Patriarch Filaret, leader of the Ukrainian Orthodox Church (Kiev Patriarchate)

Patriarch Filaret, leader of the Ukrainian Orthodox Church (Kiev Patriarchate)

WHEN Patriarch Kirill of Russia arrives in Istanbul today for a summit with the Ecumenical Patriarch, Bartholomew I of Constantinople, he will have one overriding aim: to deter the granting of independence to Orthodox Christians in Ukraine.

The drive for autocephaly, or ecclesiastical self-rule, is vigorously supported by Ukraine’s government and parliament, as might be expected in a country that is fighting Russian-backed separatists.

But Kirill and his Russian Orthodox confrères have vowed to oppose it at all costs. As the arguments are weighed up by Patriarch Bartholomew, who holds honorary primacy among the world’s 14 main Orthodox Churches, Anglicans and others will need to prepare their response.

Orthodox Christians, mostly concentrated in the east, nominally make up 70 per cent of Ukraine’s 44 million inhabitants. But they have been divided since the 1991 collapse of Soviet rule between a Church hierarchy still subject to Russia’s Moscow Patriarchate, and two smaller Orthodox communities — the Kiev Patriarchate and the Ukrainian Autocephalous Church — neither of which are canonically recognised by Orthodox leaders abroad.

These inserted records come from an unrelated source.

-- ==== Sys2Proof/Machine/Engine.lean ====
section
/-! DEFINITION. What the engines share: issue, interlock, completion and faults of commands, engine registers, engine
accesses, stage barriers (R270 to R278, R284, R285, R339 to R343, R349, R350, R382). -/

namespace Sys2Proof.Machine

/-! ### Engine registers (R271, R341 to R343) -/

/-- Engine register i of engine e of a slot. -/
def Slot.ereg (t : Slot) (e i : Nat) : Dword := ((t.er.toList.getD e (Vector.replicate 64 0)).toList).getD i 0
def Slot.setEreg (t : Slot) (e i : Nat) (v : Dword) : Slot :=
  { t with er := t.er.setIfInBounds e ((t.er.toList.getD e (Vector.replicate 64 0)).setIfInBounds i v) }

/-- ESTAT after more commands issued and completed, modulo 2^16 each (R271). -/
def Slot.countCmd (t : Slot) (e issued done : Nat) : Slot :=
  let v := t.ereg e 1
  t.setEreg e 1 ((fld v 16 16 + BitVec.ofNat 16 issued).setWidth 64 <<< 16 ||| (fld v 0 16 + BitVec.ofNat 16 done).setWidth 64)

/-- The bits of an engine register that an ereg.w changes: all but the RO fields and the W1C bits. -/
def eregRw (e i : Nat) : Dword :=
  match e, i with
  | _, 0 => 0x7F
  | 3, 21 | 4, 15 => 0
  | 3, 22 => 0xFFFFFFFF
  | _, _ => 0xFFFFFFFFFFFFFFFF

/-- The bits that a 1 clears. -/
def eregW1c (e i : Nat) : Dword :=
  match e, i with
  | 3, 21 | 4, 15 => 0x1F
  | _, _ => 0

/-- Registers whose fields are all RO. -/
def eregRo (e i : Nat) : Bool := i = 1 || (e = 4 && i = 16) || (e = 5 && i = 9) || (e = 6 && i = 10)

/-- Registers that an ereg.w writes only when the slot's commands to the engine have completed or stopped (R310, R343). -/
def eregWaits (e i : Nat) : Bool := (e = 3 && (i = 21 || i = 22)) || (e = 4 && 4 ≤ i) || (e = 6 && i = 11)

/-- Commands of a slot to an engine that have neither completed nor stopped. -/
def State.liveOn (s : State) (n : SlotNo) (e : Nat) : Bool :=
  s.cmds.any fun m => m.slot = n && m.eng.toNat = e && !m.stopped

def execEregW (e : BitVec 3) (i : BitVec 7) (a : RegNo) (s : State) : Out :=
  let e := e.toNat
  let i := i.toNat
  let v := s.getX a
  if s.namesLink [a] || eregRo e i then s.illegal
  else if i = 0 && (fld v 7 57 ≠ 0 || fld v 4 3 = 7) then s.illegal
  else if eregWaits e i && s.liveOn s.slotNo e then .next s.holdOn
  else .next (s.upd fun t =>
    t.setEreg e i (((t.ereg e i &&& ~~~eregRw e i) ||| (v &&& eregRw e i)) &&& ~~~(v &&& eregW1c e i)))

/-- GSTAT of a die's graphics engine (R314). -/
def Gfx.gstat (g : Gfx) : Dword := g.batchNo ++ g.lostTask ++ g.afault ++ g.dropped

def execEregR (e : BitVec 3) (i : BitVec 7) (d : RegNo) (s : State) : Out :=
  if s.namesLink [d] then s.illegal
  else if e = 5 && i = 9 then .next (s.setX d (s.die s.dieNo).gfx.gstat)
  else .next (s.setX d (s.slot.ereg e.toNat i.toNat))

/-! ### Interlock entries (R276) -/

/-- The entry for a range of addresses: local addresses by the bytes they reach. -/
def State.lockOf (_s : State) (c : Ctx) (lo hi : Nat) (wr : Bool) : Lock := { segs := addrSegs c lo hi, wr }

/-- The commands whose entries a new command of the slot to engine e meets: its stopped command is dropped (R382). -/
def State.heldCmds (s : State) (n : SlotNo) (e : Nat) : List Cmd :=
  s.cmds.filter fun m => m.slot = n && !m.finished && !(m.stopped && m.eng.toNat = e)

/-- A byte range of a new command meets one of the slot's entries (R276). -/
def State.meetsHeld (s : State) (n : SlotNo) (e : Nat) (ls : List Lock) : Bool :=
  ls.any fun a => ((s.heldCmds n e).flatMap Cmd.locks).any fun b => a.conflicts b

/-- Room in the engine's queue and in the slot's interlock table, and no conflict (R273, R276). -/
def State.canIssue (s : State) (n : SlotNo) (e : Nat) (ls : List Lock) : Bool :=
  (s.cmds.filter fun m => m.slot = n && m.eng.toNat = e && !m.stopped).length < 16
    && ((s.heldCmds n e).flatMap Cmd.locks).length + ls.length ≤ 32 && !s.meetsHeld n e ls

/-! ### Issue (R273) -/

/-- The window-0 row of R205 whole, and the cluster-window rows without the gaps between them (R206). -/
def cwaOk (a : Dword) : Bool :=
  let o := (fld a 0 48).toNat
  isLocal a && fld a 56 8 = 0
    && (o < 0x100000 || (0x1000000 ≤ o && o < 0x5000000 && (o - 0x1000000) % 0x40000 < spadSize))

/-- Checks 3 and 4 of R273. -/
def State.cwaGate (s : State) (e : Nat) (k : Out) : Out :=
  let a := s.slot.ereg e 2
  if a = 0 then k
  else if !cwaOk a then s.trap (addressTrap a)
  else if fld a 0 3 ≠ 0 then s.trap (misalignedTrap a)
  else k

/-- Check 5 of R273. -/
def State.handleGate (s : State) (hs : List Dword) (k : Out) : Out :=
  match hs.find? fun h => (s.shapeOf (clusOfCore s.coreNo) h).isNone with
  | some h => s.trap { cause := causeNoshape, tval := (fld h 0 32).setWidth 64 }
  | none => k

/-- What a command captures: every register of its engine, the scale registers, SRSEED, FRM, VTYPE and VL; while it waits
it keeps what it has captured (R273). -/
def State.capturedCmd (s : State) (e : Nat) : Cmd :=
  let t := s.slot
  match t.captured with
  | some m => { m with id := s.nextCmd }
  | none =>
    { id := s.nextCmd, slot := s.slotNo, eng := BitVec.ofNat 3 e, word := t.ir,
      er := t.er.toList.getD e (Vector.replicate 64 0),
      sc := Vector.ofFn fun k => t.ereg 3 (4 + k.val),
      srseed := t.srseed, frm := t.frm, wfmt := t.wfmt, ew := t.vew, grp := t.vgrp, vl := t.vl.toNat }

/-- A stopped command is dropped with its entries (R382); the invocations that it had started run on (R347). -/
def State.dropStopped (s : State) (n : SlotNo) (e : Nat) : State :=
  { s with cmds := s.cmds.filter fun m => !(m.slot = n && m.eng.toNat = e && m.stopped) }

/-- The command has captured what it uses and waits for room and for its entries, and with `ready` for the vector registers
that it names; then it issues. -/
def State.issue (s : State) (m : Cmd) (f : State → State) (ready : Bool := true) : Out :=
  let e := m.eng.toNat
  if !ready || !s.canIssue m.slot e m.locks then .next (s.upd fun t => { t with captured := some m }).holdOn
  else
    let s := s.dropStopped m.slot e
    .next (f ({ s with cmds := s.cmds ++ [m], nextCmd := s.nextCmd + 1 }.upd fun t => t.countCmd e 1 0))

/-- A command whose checks have passed is tried again with what it has captured; any other goes through its checks. -/
def State.retryOr (s : State) (e : Nat) (f : Cmd → State → State) (k : Out) (ready : Bool := true) : Out :=
  if s.slot.captured.isSome then s.issue (s.capturedCmd e) (f (s.capturedCmd e)) ready else k

/-! ### A command's steps, completion and fault (R274, R382) -/

/-- The command with a number that an engine still runs. -/
def State.cmd (s : State) (c : Nat) : Option Cmd := s.cmds.find? fun m => m.id = c && !m.stopped

def State.modCmd (s : State) (c : Nat) (f : Cmd → Cmd) : State :=
  { s with cmds := s.cmds.map fun m => if m.id = c then f m else m }

/-- The accesses of the command to the ranges `done` have been performed (R276). -/
def State.releaseEntries (s : State) (c : Nat) (done : Lock → Bool) : State :=
  s.modCmd c fun m => { m with locks := m.entriesAfter done }

/-- Every access of the command has been performed: its entries are released. -/
def State.finishCmd (s : State) (c : Nat) : State := s.modCmd c fun m => { m with finished := true, locks := [] }

/-- The engine's code as TCAUSE reports it. -/
def Cmd.engCode (m : Cmd) : BitVec 4 := m.eng.setWidth 4 + 1

/-- The result of a step: where it stops, the engine fault is brought about and the step has no effect; a wait leaves the
step to be taken again. -/
def Res.step {α : Type} (r : Res α) (s0 : State) (m : Cmd) (f : α → State → Out) : Out :=
  match r with
  | .ok a s => f a s
  | .trap t _ => .next (s0.post .engineFault { c := m.id, trap := { t with eng := m.engCode } })
  | .wait s | .miss s => .next (s0.keepWaits s)

/-- The result of a step that takes no trap: it goes on, or waits without effect. -/
def Res.orWait {α : Type} (r : Res α) (s0 : State) (f : α → State → Out) : Out :=
  match r with
  | .ok a s => f a s
  | .trap _ _ => .next s0
  | .wait s | .miss s => .next (s0.keepWaits s)

/-- The command named by the event's argument, of engine e, that still has steps. -/
def State.onCmd (s : State) (e : Nat) (f : Cmd → Out) : Out :=
  match s.cmd s.arg.c with
  | none => .fault .noObject
  | some m => if m.eng.toNat ≠ e || m.finished then .fault .noObject else f m

/-- The accesses of a command's step wait for those that come first in the slot's order (R234, R275). -/
def State.inTurn (s : State) (m : Cmd) (k : Out) : Out := if m.accesses && s.outOfTurn (s.ctxCmd m) then .next s else k

/-- A step, with accesses, of the command named by the event's argument. -/
def State.withCmd (s : State) (e : Nat) (f : Cmd → Out) : Out := s.onCmd e fun m => s.inTurn m (f m)

/-- The command of another stream position is due first (R277, R308): a plane-engine or chain-engine command starts after
the earlier commands of its stream on the core, and a chain command after every earlier chain command of the core. -/
def Cmd.stream (m : Cmd) : BitVec 4 := fld m.word 0 4
def Cmd.onStream (m : Cmd) : Bool := m.eng = 3 || m.eng = 4
def State.streamReady (s : State) (m : Cmd) : Bool :=
  !(m.onStream && s.cmds.any fun k =>
    !k.stopped && k.id < m.id && coreOf k.slot = coreOf m.slot && k.onStream
      && ((k.stream = m.stream && !k.finished) || (m.eng = 4 && k.eng = 4 && !k.finished)))

/-- The batches that have been closed and are not yet drained. -/
def Gfx.closedBatches (g : Gfx) : List Nat := (g.replay.toList.map fun b => b.no.toNat) ++ g.tiles.map fun t => t.batch.toNat

/-- A gx.end that has closed the open batch, and whose batches have all drained. -/
def State.gxDrained (s : State) (m : Cmd) : Bool :=
  m.eng = 5 && m.gxForm = 3 && 0 < m.pos && !m.snap.any fun b => ((s.die (dieOf m.slot)).gfx.closedBatches).contains b

/-- ENGINE_COMMAND_COMPLETE: the completion word is stored, DONE counts the command (R274). On one stream commands complete
in the order they issued (R274). -/
def execEngineCommandComplete (s : State) : Out :=
  match s.cmd s.arg.c with
  | none => .fault .noObject
  | some m =>
    if !m.finished && !s.gxDrained m then .fault .noObject
    else
      let done (s : State) : State :=
        { s with cmds := s.cmds.filter fun k => k.id ≠ m.id }.modSlot m.slot fun t => t.countCmd m.eng.toNat 0 1
      if m.reg 2 = 0 then .next (done s)
      else if s.outOfTurn (s.ctxDone m) then .next s
      else
        let c := s.ctxDone m
        ((s.target c (m.reg 2) 8 .write).bind fun t s => s.storeAt c t (m.reg 2) 8 (m.reg 3).toNat).step s m
          fun _ s => .next (done s)

/-- ENGINE_FAULT: the command stops at its step boundary and stays in the engine's stopped store, where an earlier one of
the slot and engine is dropped; DONE counts it; a trap becomes due in the slot (R382). -/
def execEngineFault (s : State) : Out :=
  match s.cmd s.arg.c with
  | none => .next s
  | some m =>
    let e := m.eng.toNat
    let s := (s.dropStopped m.slot e).modCmd m.id fun k => { k with stopped := true, finished := false }
    .next (s.modSlot m.slot fun t =>
      { t.countCmd e 0 1 with efaults := t.efaults ++ [{ eng := m.eng, info := s.arg.trap }] })

/-! ### Engine accesses (R275) -/

/-- The physical bytes behind a range of addresses, page by page, as far as the slot's space maps them. -/
def State.physRuns (s : State) (c : Ctx) (k : AccessKind) (lo hi : Nat) : List (Nat × Nat) :=
  (List.range ((hi + 4095) / 4096 - lo / 4096)).filterMap fun i =>
    let a := max lo ((lo / 4096 + i) * 4096)
    let b := min hi ((lo / 4096 + i + 1) * 4096)
    match if isLocal (BitVec.ofNat 64 a) then .trap {} s else s.translate c (BitVec.ofNat 64 a) k with
    | .ok pa _ => some (pa, pa + (b - a))
    | _ => none

/-- A range that a command reads and one that it writes overlap: by their addresses, or by the bytes behind them (R275). -/
def State.rangesMeet (s : State) (c : Ctx) (src dst : Nat × Nat) : Bool :=
  (s.lockOf c src.1 src.2 false).meets (s.lockOf c dst.1 dst.2 true)
    || (c.mode ≠ 2 && (s.physRuns c .read src.1 src.2).any fun x => (s.physRuns c .write dst.1 dst.2).any fun y =>
      x.1 < y.2 && y.1 < x.2)

def byteVa (bit : Int) : Dword := BitVec.ofInt 64 (bit / 8)

/-- One byte read by an engine. -/
def State.engByte (s : State) (c : Ctx) (va : Dword) : Res Nat :=
  if fld va 56 8 ≠ 0 then .trap (addressTrap va) s
  else (s.target c va 1 .read).bind fun t s => s.loadAt c t va 1 1

/-- `n` bytes read one after the other. -/
def State.engBytes (s : State) (c : Ctx) (va : Dword) : Nat → Res Nat
  | 0 => .ok 0 s
  | n + 1 => (s.engByte c va).bind fun b s => (State.engBytes s c (va + 1) n).bind fun r s => .ok (b + 256 * r) s

/-- An element of whole bytes at its own alignment is one access; any other is read byte by byte. -/
def naturalAccess (bit : Int) (n : Nat) : Bool :=
  (n = 8 || n = 16 || n = 32 || n = 64) && bit % (n : Int) = 0

/-- `n` bits from a bit address. -/
def State.engRead (s : State) (c : Ctx) (bit : Int) (n : Nat) : Res Nat :=
  let va := byteVa bit
  if naturalAccess bit n then
    if fld va 56 8 ≠ 0 then .trap (addressTrap va) s
    else (s.target c va (n / 8) .read).bind fun t s => s.loadAt c t va (n / 8) 1
  else
    let lo := (bit % 8).toNat
    (s.engBytes c va ((lo + n + 7) / 8)).bind fun v s => .ok (v / 2 ^ lo % 2 ^ n) s

/-- Bits from bit `lo` of one byte written by an engine, the whole byte or a part. -/
def State.engPut (s : State) (c : Ctx) (va : Dword) (lo n v : Nat) : Res Unit :=
  if n = 8 then
    if fld va 56 8 ≠ 0 then .trap (addressTrap va) s
    else (s.target c va 1 .write).bind fun t s => s.storeAt c t va 1 (v % 256)
  else s.storeSub c va lo n v

/-- `n` bits written from bit `lo` of the byte at an address on, byte by byte: `k` bounds the bytes. -/
def State.engPuts (s : State) (c : Ctx) : Nat → Dword → Nat → Nat → Nat → Res Unit
  | 0, _, _, _, _ => .ok () s
  | k + 1, va, lo, n, v =>
    if n = 0 then .ok () s
    else
      let w := min n (8 - lo)
      (s.engPut c va lo w (v % 2 ^ w)).bind fun _ s => State.engPuts s c k (va + 1) 0 (n - w) (v / 2 ^ w)

/-- `n` bits written at a bit address. -/
def State.engWrite (s : State) (c : Ctx) (bit : Int) (n v : Nat) : Res Unit :=
  let va := byteVa bit
  if naturalAccess bit n then
    if fld va 56 8 ≠ 0 then .trap (addressTrap va) s
    else (s.target c va (n / 8) .write).bind fun t s => s.storeAt c t va (n / 8) v
  else s.engPuts c (n / 8 + 2) va (bit % 8).toNat n v

/-! ### Stage barriers (R284, R285, R349) -/

def sbCap (n : Nat) : BitVec 32 := BitVec.ofNat 32 (min n (2 ^ 32 - 1))

def StageBar.arm (b : StageBar) (n : Nat) : StageBar :=
  match b.st with
  | .idle | .done => { st := if n = 0 then .done else .opened, expect := BitVec.ofNat 32 n, got := 0 }
  | .opened =>
    let e : BitVec 32 := BitVec.ofNat 32 (b.expect.toNat + n)
    { b with expect := e, st := if b.got = e then .done else .opened }
  | .overshoot => b
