def execMcAdd (a b c : BitVec 4) (s : State) : Out := s.mcAlu a b c (· + ·)
def execMcSub (a b c : BitVec 4) (s : State) : Out := s.mcAlu a b c (· - ·)
def execMcAnd (a b c : BitVec 4) (s : State) : Out := s.mcAlu a b c (· &&& ·)
def execMcOr (a b c : BitVec 4) (s : State) : Out := s.mcAlu a b c (· ||| ·)
def execMcXor (a b c : BitVec 4) (s : State) : Out := s.mcAlu a b c (· ^^^ ·)
def execMcShl (a b c : BitVec 4) (s : State) : Out := s.mcAlu a b c fun x y => x <<< (y.toNat % 64)
def execMcShr (a b c : BitVec 4) (s : State) : Out := s.mcAlu a b c fun x y => x >>> (y.toNat % 64)
def execMcMul (a b c : BitVec 4) (s : State) : Out := s.mcAlu a b c (· * ·)
def execMcAddi (a b : BitVec 4) (i : BitVec 14) (s : State) : Out := s.mcAlu a b 0 fun x _ => x + sext i
def execMcShli (a b : BitVec 4) (i : BitVec 6) (s : State) : Out := s.mcAlu a b 0 fun x _ => x <<< i.toNat

def mcCond (k : BitVec 4) (x y : Dword) : Bool :=
  match k.toNat with
  | 0 => x = y
  | 1 => x ≠ y
  | 2 => x.ult y
  | 3 => !x.ult y
  | 4 => x.slt y
  | _ => !x.slt y

def execMcB (k b c : BitVec 4) (i : BitVec 14) (s : State) : Out :=
  s.withMc fun r => .next (if mcCond k (r.get b) (r.get c) then s.setMc { r with npc := r.pc + i.toInt } else s)

/-- The count and the buffer range of mc.rd and mc.wr (reason 3), then the byte range (reason 4). -/
def mcRange (off n a lo hi : Nat) : Option Nat :=
  if n = 0 || 2048 < n || 2048 < off + n then some 3 else if a < lo || hi < a + n then some 4 else none

/-- An access that a translation or permission check stops, and one that waits: the instruction is tried again. -/
def State.mcOut {α : Type} (s0 : State) (r : McRun) (q : Res α) (f : α → State → Out) : Out :=
  match q with
  | .ok a s => f a s
  | .trap t _ => s0.mcTrap r t
  | .wait s | .miss s => .next ((s0.setMc { r with npc := r.pc, count := r.count - 1 }).keepWaits s)

/-- mc.rd reads memory as it stands: invocations are unordered (R346), and the model takes R275's image of an overlapping source
for the ROM copy and the other engines only (DEDUCED, log 119). -/
def execMcRd (a b c : BitVec 4) (s : State) : Out :=
  s.withMc fun r =>
    let off := (r.get a).toNat
    let n := (r.get c).toNat
    match mcRange off n (r.get b).toNat r.lo r.hi with
    | some k => s.mcFault r k
    | none => s.mcOut r (s.engBytes (s.ctxCmd r.cmd) (r.get b) n) fun v s =>
        .next (s.setMc { r with buf := Memory.write r.buf off n v })

/-- Bytes written one after the other. -/
def State.engPutBytes (c : Ctx) : List Byte → Dword → State → Res Unit
  | [], _, s => .ok () s
  | x :: l, va, s => (s.engPut c va 0 8 x.toNat).bind fun _ s => State.engPutBytes c l (va + 1) s

def execMcWr (a b c : BitVec 4) (s : State) : Out :=
  s.withMc fun r =>
    let off := (r.get a).toNat
    let n := (r.get c).toNat
    let lo := (r.cmd.reg 9).toNat
    match mcRange off n (r.get b).toNat lo (lo + (r.cmd.reg 10).toNat) with
    | some k => s.mcFault r k
    | none =>
      if !s.deliverTurn r.cmd then s.mcOut r (.wait s : Res Unit) fun _ s => .next s
      else s.mcOut r (State.engPutBytes (s.ctxCmd r.cmd) (Memory.readList r.buf off n) (r.get b) s) fun _ s =>
        .next (s.deliverFor r.cmd n)

/-- The buffer offset of mc.ldb and mc.stb, where it is in order. -/
def mcOffset (x : Dword) (i : BitVec 14) : Option Nat :=
  let o := (x + i.setWidth 64).toNat
  if o % 8 = 0 && o ≤ 2040 then some o else none

def execMcLdb (a b : BitVec 4) (i : BitVec 14) (s : State) : Out :=
  s.withMc fun r =>
    match mcOffset (r.get b) i with
    | none => s.mcFault r 3
    | some o => .next (s.setMc (r.set a (BitVec.ofNat 64 (Memory.read r.buf o 8))))
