/-- C as codes entered into a tile, with the flags raised (R293). -/
def Cmd.loadTile (m : Cmd) (l : List Nat) : PTile × BitVec 5 :=
  let es : List (AccElem × BitVec 5) := l.map fun x => enterElem m.tagA m.tagB (decodeTag (cfmtCtag (m.reg 19)) x)
  ({ pair := some (BitVec.ofNat 5 m.tagA, BitVec.ofNat 5 m.tagB)
     elems := Vector.ofFn fun i => (es.getD i.val ({}, 0)).1 }, es.foldl (fun f p => f ||| p.2) 0)

/-- What a store writes of a tile: the flags raised, then the 256 codes of D (R295). -/
def Cmd.storeTile (m : Cmd) (q : PTile) : List Nat :=
  let es : List (Nat × BitVec 5) := (List.range 256).map (m.storeElem q)
  (es.foldl (fun (f : BitVec 5) p => f ||| p.2) 0).toNat :: es.map Prod.fst

/-- The codes of C of a pe.load, read before or now. -/
def State.codesC (s : State) (m : Cmd) : Res (List Nat) :=
  if m.snap ≠ [] then .ok m.snap s else State.readC (s.ctxCmd m) m (cfmtCtag (m.reg 19)) 256 0 s

/-- PE_TILE_STEP: the step of a pe.clear, pe.load or pe.store (R292, R293, R295). With `t` = 1 a pe.load only reads C, and a
pe.store only reads its tile: the accesses of the command keep their place in the slot's order, while the steps of other
streams are not ordered with the tile's half (R275, R277). -/
def execPeTileStep (s : State) : Out :=
  s.onCmd 3 fun m =>
    let n := coreOf m.slot
    let q := (s.getCore n).tile m.tile
    let keep (l : List Nat) (s : State) : State := s.modCmd m.id fun k => { k with snap := l }
    let codesRead (s : State) : State := s.releaseEntries m.id fun _ => true
    if m.peOp = 2 || !s.streamReady m || (s.arg.t = 1 && (m.peOp = 0 || m.snap ≠ [])) then .fault .noObject
    else if m.peOp = 0 then .next ((s.modCore n fun k => k.setTile m.tile {}).finishCmd m.id)
    else if m.peOp = 1 then
      if s.arg.t = 1 then s.inTurn m ((s.codesC m).planeStep s m fun l s => .next (codesRead (keep l s)))
      else
        let go : Out := (s.codesC m).planeStep s m fun l s =>
          let r := m.loadTile l
          .next (((s.modCore n fun k => k.setTile m.tile r.1).orXflags m.slot 3 21 r.2).finishCmd m.id)
        if m.snap ≠ [] then go else s.inTurn m go
    else if s.arg.t = 1 then .next (keep (m.storeTile q) s)
    else
      s.inTurn m
        (let es := if m.snap ≠ [] then m.snap else m.storeTile q
         (State.writeD (s.ctxCmd m) m (cfmtDtag (m.reg 19)) (es.drop 1) 0 s).planeStep s m fun _ s =>
           .next ((s.orXflags m.slot 3 21 (BitVec.ofNat 5 (es.headD 0))).finishCmd m.id))

/-! ### The small-matrix path (R299, R362) -/

/-- An element of a vmm source: its value by R43 without a scale. -/
def vmmValue (t c : Nat) : XV := planeValue t (tagP t) c

/-- The exact value that vmm rounds for one output: the starting element, the scales and the products. -/
def vmmExact (x : XV) (sa sb : Nat) (ps : List (XV × XV)) : XRes :=
  let prods := ps.map fun p => (XV.mul p.1 p.2).val
  let all := x :: prods
  let nan := all.any XV.isNan || sa = 255 || sb = 255
  let pinf := all.any fun v => v.isInf && !v.neg?
  let ninf := all.any fun v => v.isInf && v.neg?
  if nan || (pinf && ninf) then ⟨.nan false, fNV⟩
  else if pinf then ⟨.inf false, 0⟩
  else if ninf then ⟨.inf true, 0⟩
  else
    let sum := prods.foldl (fun a v => (XV.add false a v).val) XV.zero
    let y := (XV.add false x (sum.scale ((sa : Int) + sb - 254))).val
    ⟨if y.isZero then XV.zero else y, 0⟩

def execVmm (d a b : RegNo) (k : BitVec 3) (s : State) : Out :=
  let ta := s.vtag a
  let tb := s.vtag b
  let okTag (t : Nat) : Bool := [22, 23, 24, 25, 27].contains t
  s.vgate [] (s.ew = 8 && s.gN = 1 && s.lanes = 8 && d ≠ a && d ≠ b && a ≠ b) (okTag ta && okTag tb && s.vtag d = 1)
    (s.rmode 7).isSome
    (s.readable a 256 && s.readable b 256 && s.readable d 64 && s.writable d 64)
    (match s.rmode 7 with
      | none => s.illegal
      | some mode =>
        let sa (r : Nat) : Nat := (fld (s.slot.ereg 3 (4 + k.toNat)) (8 * r) 8).toNat
        let sb (c : Nat) : Nat := (fld (s.slot.ereg 3 (5 + k.toNat)) (8 * c) 8).toNat
        let ga := s.group a 1
        let gb := s.group b 1
        let gd := s.group d 1
        let out := (List.range 64).map fun i =>
          let y := vmmExact (decodeTag 1 (elemAt gd 32 i)) (sa (i / 8)) (sb (i % 8))
            ((List.range 32).map fun j =>
              (vmmValue ta (elemAt ga 8 (32 * (i / 8) + j)), vmmValue tb (elemAt gb 8 (32 * (i % 8) + j))))
          let q := roundTo 1 mode false y.val (s.rword i)
          (q.code, y.flags ||| q.flags)
        let v := out.zipIdx.foldl (fun v p => v + p.1.1 * 2 ^ (32 * p.2)) 0
        .next (((s.putGroup d 1 v 1).orFflags (out.foldl (fun f p => f ||| p.2) 0)).bumpSeed mode))

end Sys2Proof.Machine
end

The Orthodox divisions deepened after Russia’s forced annexation of Crimea in 2014, and the outbreak of war in the self-declared eastern republics of Donetsk and Luhansk. While the Kiev Patriarchate, headed by Patriarch Filaret Denisenko, has backed Ukraine’s pro-Western aspirations, arguing that ecclesial subjection to Moscow was never accepted, the Moscow Patriarchate has favoured close links with Russia, rejecting calls for autocephaly.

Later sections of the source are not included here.